EXERCISE DATA:
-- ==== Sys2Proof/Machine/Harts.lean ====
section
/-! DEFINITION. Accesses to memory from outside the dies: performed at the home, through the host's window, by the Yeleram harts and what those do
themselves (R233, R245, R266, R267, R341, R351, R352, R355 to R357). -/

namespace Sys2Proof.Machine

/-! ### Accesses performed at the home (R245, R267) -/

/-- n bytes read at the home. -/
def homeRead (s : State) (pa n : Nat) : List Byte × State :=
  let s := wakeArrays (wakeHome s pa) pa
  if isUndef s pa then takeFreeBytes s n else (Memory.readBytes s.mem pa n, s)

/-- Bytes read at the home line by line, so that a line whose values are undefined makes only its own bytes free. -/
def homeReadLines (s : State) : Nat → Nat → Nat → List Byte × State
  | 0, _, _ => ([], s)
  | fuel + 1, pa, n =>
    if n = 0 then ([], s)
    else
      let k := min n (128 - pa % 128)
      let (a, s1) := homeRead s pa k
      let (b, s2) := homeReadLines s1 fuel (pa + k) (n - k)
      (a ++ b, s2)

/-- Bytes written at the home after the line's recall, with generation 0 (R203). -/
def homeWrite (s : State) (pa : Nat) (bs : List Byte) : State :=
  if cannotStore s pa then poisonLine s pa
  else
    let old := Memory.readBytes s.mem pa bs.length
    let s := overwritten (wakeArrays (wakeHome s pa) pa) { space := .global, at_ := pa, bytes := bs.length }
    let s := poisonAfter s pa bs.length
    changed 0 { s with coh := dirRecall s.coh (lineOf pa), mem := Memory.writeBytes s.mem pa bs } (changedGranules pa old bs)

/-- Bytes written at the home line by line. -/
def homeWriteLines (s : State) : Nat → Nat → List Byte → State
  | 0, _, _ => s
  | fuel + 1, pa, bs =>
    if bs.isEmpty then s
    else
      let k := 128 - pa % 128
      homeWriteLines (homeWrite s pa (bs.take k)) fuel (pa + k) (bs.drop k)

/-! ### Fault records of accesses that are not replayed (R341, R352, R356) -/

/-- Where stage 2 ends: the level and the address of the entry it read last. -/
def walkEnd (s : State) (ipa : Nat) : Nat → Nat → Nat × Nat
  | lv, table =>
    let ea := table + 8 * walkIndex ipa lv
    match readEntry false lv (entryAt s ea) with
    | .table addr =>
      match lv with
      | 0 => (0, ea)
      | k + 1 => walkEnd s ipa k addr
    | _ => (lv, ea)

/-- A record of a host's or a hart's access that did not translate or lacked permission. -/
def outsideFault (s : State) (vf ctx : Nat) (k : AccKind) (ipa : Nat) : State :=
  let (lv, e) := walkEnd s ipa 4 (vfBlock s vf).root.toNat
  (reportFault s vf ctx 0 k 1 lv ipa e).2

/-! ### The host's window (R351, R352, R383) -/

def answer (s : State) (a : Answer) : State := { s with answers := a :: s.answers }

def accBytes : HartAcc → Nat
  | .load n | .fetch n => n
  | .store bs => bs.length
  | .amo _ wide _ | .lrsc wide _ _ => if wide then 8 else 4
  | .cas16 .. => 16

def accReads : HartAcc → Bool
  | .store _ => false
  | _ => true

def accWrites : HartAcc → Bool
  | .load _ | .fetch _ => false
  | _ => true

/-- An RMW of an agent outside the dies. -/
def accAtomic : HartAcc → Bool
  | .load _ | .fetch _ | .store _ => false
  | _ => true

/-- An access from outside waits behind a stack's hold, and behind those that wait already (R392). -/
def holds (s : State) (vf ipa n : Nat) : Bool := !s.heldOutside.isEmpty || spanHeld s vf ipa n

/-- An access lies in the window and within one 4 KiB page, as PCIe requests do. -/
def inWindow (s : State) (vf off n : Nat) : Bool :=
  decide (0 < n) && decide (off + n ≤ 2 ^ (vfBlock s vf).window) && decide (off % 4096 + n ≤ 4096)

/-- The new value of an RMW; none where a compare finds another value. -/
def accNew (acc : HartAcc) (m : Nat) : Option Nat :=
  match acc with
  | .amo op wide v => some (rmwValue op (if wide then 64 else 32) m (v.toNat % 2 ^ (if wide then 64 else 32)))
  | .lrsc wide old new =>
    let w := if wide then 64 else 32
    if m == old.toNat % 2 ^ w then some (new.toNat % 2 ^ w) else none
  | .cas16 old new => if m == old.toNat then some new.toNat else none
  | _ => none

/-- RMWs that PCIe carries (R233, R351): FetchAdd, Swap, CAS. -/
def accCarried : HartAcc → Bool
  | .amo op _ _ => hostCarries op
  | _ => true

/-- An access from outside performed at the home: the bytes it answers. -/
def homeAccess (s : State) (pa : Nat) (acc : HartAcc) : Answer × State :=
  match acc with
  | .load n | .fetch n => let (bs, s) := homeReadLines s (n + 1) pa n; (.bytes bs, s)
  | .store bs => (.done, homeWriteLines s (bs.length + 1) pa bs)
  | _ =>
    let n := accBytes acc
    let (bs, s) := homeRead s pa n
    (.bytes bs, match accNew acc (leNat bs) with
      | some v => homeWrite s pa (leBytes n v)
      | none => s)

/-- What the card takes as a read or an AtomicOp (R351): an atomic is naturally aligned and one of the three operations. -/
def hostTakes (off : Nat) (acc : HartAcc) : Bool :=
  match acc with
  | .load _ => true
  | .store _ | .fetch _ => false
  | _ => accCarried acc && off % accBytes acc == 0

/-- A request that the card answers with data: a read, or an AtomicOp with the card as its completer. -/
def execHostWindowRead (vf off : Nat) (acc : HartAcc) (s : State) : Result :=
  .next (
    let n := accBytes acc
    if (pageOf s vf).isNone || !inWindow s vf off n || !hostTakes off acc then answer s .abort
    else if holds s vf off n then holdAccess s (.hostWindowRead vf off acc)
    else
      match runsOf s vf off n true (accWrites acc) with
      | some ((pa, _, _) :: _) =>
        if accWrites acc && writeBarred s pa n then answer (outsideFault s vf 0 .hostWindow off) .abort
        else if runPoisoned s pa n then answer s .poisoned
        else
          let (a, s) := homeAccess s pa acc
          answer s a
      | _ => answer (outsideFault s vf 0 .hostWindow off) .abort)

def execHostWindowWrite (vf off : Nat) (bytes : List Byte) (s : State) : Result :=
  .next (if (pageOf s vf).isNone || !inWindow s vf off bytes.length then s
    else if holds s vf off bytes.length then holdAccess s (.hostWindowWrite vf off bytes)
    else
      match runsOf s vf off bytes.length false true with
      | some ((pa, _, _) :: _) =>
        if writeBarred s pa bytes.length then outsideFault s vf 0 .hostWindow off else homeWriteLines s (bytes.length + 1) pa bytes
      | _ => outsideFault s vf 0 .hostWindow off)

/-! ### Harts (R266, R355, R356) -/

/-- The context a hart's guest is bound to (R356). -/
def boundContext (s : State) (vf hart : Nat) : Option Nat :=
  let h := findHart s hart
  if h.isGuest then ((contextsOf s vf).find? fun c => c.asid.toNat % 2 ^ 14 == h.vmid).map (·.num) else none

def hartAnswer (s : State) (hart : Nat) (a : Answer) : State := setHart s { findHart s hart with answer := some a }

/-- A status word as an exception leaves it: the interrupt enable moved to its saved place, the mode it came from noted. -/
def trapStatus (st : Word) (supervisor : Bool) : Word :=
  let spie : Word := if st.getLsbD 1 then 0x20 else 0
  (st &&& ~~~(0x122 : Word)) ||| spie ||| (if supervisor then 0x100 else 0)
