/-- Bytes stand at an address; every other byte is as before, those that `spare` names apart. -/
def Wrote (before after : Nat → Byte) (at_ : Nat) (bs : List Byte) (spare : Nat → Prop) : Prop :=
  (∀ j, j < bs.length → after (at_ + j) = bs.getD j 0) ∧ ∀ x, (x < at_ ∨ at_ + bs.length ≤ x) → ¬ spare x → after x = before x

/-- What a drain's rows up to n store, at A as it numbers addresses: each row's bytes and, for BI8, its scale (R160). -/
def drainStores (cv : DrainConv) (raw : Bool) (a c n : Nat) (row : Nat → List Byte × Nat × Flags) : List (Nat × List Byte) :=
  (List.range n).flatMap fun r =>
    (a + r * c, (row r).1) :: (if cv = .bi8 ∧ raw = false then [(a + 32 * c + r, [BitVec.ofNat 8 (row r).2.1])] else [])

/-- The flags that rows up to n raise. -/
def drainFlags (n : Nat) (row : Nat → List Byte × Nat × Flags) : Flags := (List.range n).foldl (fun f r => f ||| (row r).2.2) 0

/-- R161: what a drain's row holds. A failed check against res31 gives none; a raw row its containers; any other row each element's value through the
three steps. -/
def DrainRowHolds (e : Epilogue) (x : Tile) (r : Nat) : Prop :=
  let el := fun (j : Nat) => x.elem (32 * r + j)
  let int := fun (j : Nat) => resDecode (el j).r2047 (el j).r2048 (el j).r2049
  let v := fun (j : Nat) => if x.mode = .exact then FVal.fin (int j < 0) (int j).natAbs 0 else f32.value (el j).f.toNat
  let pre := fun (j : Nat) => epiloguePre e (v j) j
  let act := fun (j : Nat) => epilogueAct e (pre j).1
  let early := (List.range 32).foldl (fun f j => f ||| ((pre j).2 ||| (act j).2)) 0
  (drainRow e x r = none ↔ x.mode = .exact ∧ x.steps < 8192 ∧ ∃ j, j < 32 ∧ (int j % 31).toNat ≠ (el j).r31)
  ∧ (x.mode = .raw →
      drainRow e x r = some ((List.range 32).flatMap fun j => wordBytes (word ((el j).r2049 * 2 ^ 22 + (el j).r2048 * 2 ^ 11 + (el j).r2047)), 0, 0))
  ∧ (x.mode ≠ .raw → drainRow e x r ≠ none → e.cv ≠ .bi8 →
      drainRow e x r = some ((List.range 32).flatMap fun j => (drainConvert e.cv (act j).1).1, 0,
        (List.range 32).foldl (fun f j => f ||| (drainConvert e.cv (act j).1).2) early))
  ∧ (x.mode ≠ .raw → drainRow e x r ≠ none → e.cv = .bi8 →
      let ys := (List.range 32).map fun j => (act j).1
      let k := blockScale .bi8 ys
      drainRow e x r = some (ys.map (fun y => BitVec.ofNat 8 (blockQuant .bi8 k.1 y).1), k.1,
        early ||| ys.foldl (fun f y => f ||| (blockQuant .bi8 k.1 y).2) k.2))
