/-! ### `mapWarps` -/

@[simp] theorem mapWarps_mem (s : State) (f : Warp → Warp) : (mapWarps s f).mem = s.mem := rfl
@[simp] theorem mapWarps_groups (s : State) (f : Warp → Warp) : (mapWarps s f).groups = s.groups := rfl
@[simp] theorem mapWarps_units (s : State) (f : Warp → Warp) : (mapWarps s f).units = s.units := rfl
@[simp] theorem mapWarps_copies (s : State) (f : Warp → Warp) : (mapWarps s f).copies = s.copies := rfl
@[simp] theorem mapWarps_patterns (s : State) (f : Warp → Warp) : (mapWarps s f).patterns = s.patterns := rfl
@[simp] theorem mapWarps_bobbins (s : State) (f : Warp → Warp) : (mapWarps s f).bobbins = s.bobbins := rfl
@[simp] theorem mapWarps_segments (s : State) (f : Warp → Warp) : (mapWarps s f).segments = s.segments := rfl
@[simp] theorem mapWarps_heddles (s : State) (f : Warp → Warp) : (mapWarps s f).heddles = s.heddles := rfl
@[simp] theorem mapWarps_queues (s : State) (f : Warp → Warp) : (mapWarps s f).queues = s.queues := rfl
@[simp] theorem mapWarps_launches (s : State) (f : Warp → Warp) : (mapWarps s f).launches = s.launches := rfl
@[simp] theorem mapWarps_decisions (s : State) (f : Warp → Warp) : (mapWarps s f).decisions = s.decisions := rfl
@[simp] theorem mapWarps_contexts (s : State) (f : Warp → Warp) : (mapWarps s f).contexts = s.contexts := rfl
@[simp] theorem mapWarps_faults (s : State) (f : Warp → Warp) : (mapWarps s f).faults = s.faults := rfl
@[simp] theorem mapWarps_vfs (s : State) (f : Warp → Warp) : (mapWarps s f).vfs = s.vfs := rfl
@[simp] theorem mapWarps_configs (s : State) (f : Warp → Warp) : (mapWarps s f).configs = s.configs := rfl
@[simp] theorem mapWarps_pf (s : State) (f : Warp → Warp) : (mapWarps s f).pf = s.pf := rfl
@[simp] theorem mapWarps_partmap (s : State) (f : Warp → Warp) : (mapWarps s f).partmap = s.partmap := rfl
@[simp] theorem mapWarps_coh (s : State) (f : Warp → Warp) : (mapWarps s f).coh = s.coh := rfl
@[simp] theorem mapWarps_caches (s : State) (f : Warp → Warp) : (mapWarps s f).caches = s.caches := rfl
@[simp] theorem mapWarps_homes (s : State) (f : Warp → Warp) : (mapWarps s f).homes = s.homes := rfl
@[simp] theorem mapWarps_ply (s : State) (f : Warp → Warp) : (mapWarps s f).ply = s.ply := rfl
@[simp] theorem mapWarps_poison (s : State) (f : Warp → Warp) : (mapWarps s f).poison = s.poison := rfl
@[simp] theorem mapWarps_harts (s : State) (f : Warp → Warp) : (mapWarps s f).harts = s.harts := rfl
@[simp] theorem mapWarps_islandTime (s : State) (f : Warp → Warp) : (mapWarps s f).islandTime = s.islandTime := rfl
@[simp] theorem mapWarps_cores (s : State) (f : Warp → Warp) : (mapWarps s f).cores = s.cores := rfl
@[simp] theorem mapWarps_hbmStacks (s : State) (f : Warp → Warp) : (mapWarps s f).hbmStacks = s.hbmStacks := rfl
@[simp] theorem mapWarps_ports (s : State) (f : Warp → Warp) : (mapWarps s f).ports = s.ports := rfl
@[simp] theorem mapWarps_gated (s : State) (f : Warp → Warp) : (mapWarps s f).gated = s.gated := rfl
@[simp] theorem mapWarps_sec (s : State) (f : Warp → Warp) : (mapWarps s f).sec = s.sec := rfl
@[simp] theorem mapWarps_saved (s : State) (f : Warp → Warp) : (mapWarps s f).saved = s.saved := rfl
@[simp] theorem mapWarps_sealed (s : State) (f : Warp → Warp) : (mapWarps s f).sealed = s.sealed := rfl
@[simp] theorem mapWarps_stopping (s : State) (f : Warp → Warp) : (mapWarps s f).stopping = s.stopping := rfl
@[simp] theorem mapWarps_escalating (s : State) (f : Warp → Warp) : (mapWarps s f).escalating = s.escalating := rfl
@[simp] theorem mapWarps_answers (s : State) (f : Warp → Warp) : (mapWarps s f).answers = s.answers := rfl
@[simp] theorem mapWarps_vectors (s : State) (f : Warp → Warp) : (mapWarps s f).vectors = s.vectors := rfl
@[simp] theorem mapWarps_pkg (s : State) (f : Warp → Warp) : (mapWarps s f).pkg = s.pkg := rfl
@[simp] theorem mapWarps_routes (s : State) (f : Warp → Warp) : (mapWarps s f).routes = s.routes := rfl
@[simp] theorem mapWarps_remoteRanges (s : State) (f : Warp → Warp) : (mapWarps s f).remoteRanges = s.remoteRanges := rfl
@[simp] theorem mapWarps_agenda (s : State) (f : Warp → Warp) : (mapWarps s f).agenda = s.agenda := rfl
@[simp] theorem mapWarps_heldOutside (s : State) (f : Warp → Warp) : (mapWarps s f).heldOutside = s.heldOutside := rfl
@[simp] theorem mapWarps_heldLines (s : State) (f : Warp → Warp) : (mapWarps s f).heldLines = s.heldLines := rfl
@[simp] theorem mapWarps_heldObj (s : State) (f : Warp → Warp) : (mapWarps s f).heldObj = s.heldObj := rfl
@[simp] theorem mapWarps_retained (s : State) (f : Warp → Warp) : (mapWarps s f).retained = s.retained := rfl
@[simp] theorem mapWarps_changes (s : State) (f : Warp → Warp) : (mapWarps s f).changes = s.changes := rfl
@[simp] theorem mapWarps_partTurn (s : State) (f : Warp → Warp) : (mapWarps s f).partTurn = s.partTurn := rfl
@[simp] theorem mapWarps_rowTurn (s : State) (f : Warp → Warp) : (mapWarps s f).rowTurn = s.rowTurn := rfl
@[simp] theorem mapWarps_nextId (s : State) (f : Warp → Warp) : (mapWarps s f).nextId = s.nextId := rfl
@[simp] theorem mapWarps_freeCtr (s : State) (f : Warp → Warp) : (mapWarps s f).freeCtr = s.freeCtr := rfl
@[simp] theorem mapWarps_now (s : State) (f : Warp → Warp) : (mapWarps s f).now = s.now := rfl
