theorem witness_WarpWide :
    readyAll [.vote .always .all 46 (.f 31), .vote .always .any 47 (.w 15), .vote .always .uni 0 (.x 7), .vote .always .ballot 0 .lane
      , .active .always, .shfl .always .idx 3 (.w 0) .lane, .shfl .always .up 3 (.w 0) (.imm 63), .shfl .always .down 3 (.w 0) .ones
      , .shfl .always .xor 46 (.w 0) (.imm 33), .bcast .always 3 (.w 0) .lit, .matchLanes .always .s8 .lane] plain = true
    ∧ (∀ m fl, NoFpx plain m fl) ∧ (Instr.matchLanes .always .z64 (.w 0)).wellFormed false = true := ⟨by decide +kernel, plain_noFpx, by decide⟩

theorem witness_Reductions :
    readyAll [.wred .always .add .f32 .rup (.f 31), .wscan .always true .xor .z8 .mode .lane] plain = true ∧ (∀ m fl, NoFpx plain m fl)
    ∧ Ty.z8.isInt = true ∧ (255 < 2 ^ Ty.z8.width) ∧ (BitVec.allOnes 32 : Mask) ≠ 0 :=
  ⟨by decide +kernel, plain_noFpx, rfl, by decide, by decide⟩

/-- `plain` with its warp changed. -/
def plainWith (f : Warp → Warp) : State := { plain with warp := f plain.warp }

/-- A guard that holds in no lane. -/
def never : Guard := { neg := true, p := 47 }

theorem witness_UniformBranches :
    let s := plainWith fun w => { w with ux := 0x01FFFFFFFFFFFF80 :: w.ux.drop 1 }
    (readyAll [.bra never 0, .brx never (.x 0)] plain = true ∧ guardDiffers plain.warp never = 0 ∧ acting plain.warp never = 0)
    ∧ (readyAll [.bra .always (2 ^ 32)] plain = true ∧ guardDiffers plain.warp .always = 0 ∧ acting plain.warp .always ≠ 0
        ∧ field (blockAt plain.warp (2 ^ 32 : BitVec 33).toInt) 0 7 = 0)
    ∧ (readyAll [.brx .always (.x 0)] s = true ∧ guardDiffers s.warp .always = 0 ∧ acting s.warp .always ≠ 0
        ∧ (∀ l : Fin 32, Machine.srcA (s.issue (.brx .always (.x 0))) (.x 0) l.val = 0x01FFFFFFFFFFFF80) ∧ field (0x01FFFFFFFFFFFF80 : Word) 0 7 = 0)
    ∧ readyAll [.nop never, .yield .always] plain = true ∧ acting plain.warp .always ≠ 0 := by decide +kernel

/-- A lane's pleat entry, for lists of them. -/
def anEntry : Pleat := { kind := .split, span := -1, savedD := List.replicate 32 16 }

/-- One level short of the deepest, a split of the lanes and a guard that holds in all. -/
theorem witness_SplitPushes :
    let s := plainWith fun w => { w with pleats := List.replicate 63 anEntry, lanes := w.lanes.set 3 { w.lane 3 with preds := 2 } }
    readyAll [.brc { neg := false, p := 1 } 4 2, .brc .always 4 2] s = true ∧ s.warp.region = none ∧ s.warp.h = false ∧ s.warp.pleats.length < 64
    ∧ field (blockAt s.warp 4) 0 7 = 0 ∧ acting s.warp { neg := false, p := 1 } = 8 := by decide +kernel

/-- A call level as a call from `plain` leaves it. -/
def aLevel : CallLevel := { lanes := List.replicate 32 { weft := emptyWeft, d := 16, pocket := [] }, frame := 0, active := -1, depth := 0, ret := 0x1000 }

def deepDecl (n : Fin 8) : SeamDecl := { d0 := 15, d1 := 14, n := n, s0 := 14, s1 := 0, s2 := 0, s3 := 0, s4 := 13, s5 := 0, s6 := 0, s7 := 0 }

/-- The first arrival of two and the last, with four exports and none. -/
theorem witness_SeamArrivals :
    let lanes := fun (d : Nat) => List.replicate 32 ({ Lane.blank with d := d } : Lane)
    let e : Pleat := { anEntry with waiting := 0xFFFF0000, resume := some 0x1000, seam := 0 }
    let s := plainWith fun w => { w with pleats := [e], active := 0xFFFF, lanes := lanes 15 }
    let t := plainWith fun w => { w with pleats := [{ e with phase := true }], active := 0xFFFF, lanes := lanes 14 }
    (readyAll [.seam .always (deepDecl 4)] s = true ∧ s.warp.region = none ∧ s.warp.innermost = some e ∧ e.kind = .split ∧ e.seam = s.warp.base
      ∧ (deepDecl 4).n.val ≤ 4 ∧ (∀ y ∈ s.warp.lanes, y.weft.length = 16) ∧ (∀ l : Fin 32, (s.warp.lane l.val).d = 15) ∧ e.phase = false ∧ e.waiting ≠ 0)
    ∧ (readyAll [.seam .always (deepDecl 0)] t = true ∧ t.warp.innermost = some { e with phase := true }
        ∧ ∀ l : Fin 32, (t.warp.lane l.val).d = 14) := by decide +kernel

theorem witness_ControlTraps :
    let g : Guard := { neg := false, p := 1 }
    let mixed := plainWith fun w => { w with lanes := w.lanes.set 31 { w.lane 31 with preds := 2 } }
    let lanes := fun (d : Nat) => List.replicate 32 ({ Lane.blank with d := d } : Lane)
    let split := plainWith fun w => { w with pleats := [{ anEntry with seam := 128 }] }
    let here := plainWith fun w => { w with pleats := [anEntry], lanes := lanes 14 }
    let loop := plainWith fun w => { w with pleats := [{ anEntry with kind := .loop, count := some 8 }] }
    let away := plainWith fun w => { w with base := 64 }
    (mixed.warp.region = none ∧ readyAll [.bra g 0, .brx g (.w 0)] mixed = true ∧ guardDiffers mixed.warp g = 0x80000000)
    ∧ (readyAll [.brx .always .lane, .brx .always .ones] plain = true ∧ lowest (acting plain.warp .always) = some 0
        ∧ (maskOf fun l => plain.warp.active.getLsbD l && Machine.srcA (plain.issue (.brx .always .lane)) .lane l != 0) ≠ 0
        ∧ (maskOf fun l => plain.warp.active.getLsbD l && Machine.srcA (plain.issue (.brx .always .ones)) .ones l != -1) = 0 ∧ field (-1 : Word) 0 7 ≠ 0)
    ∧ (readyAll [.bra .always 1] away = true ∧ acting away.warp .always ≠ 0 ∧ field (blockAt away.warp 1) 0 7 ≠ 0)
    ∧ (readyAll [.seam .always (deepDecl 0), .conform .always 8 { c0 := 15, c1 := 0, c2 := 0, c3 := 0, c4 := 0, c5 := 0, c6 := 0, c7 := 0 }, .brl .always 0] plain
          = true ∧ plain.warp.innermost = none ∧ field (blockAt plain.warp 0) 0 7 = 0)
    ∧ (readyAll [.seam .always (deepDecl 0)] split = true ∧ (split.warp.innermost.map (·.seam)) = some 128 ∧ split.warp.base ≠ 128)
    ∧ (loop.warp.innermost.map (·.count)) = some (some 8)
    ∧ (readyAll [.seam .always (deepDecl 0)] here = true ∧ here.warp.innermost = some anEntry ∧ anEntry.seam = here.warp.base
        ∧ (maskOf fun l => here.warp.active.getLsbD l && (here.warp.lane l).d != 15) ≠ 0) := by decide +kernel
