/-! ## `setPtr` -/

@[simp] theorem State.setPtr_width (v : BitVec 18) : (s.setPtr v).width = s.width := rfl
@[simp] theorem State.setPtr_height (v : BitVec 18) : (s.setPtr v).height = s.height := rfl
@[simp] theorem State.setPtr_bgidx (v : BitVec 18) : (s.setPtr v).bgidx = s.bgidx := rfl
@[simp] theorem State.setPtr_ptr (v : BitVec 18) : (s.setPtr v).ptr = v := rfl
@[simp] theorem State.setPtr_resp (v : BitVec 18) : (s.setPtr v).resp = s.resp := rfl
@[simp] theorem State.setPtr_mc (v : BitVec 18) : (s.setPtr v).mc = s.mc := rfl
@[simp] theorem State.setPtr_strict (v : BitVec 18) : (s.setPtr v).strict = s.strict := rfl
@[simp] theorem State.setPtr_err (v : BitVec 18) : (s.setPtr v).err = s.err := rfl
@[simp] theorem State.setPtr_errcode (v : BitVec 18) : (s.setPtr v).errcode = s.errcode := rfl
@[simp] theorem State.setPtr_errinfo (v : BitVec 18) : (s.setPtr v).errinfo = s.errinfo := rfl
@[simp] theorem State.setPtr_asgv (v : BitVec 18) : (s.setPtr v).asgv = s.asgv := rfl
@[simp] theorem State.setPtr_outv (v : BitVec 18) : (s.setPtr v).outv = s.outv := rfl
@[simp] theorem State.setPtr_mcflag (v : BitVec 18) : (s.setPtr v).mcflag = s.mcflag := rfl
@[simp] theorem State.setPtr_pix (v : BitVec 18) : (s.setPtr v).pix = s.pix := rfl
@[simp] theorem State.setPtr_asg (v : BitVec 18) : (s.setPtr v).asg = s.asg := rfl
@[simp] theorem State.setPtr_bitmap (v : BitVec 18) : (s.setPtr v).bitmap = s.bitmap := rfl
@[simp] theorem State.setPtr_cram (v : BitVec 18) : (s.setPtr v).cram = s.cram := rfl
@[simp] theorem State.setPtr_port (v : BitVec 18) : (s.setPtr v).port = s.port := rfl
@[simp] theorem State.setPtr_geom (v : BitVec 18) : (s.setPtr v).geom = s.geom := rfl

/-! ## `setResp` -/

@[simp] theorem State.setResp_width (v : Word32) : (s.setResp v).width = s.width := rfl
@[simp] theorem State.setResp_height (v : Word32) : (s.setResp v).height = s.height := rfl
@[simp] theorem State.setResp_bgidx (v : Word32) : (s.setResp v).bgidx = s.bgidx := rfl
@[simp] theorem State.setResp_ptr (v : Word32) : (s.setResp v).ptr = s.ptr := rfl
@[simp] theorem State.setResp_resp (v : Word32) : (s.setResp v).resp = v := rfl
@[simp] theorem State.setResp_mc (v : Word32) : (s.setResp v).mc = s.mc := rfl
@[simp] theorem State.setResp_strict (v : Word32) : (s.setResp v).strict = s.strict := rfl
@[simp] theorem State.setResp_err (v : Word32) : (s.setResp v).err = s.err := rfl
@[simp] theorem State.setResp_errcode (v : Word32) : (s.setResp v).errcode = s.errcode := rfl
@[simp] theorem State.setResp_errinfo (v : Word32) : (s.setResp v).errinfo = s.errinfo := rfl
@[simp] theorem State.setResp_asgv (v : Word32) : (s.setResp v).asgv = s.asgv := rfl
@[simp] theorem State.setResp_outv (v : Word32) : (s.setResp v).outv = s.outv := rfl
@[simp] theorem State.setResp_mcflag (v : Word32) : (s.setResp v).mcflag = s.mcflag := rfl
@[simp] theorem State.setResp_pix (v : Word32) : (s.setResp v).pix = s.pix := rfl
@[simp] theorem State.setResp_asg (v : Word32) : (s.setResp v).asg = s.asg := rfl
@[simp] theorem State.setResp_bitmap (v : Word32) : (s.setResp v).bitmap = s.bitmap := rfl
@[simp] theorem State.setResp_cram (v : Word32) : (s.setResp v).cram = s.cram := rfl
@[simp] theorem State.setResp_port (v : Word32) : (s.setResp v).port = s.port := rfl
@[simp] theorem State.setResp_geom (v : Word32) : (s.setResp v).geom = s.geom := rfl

TASK DETAILS:
Starting at the line that contains "pleats := List.replicate" and stopping after the line that contains "leaves it. -/", write out every line exactly as it appears above, and no other line.

YOUR SOLUTION:
    let s := plainWith fun w => { w with pleats := List.replicate 63 anEntry, lanes := w.lanes.set 3 { w.lane 3 with preds := 2 } }
    readyAll [.brc { neg := false, p := 1 } 4 2, .brc .always 4 2] s = true ∧ s.warp.region = none ∧ s.warp.h = false ∧ s.warp.pleats.length < 64
    ∧ field (blockAt s.warp 4) 0 7 = 0 ∧ acting s.warp { neg := false, p := 1 } = 8 := by decide +kernel

/-- A call level as a call from `plain` leaves it. -/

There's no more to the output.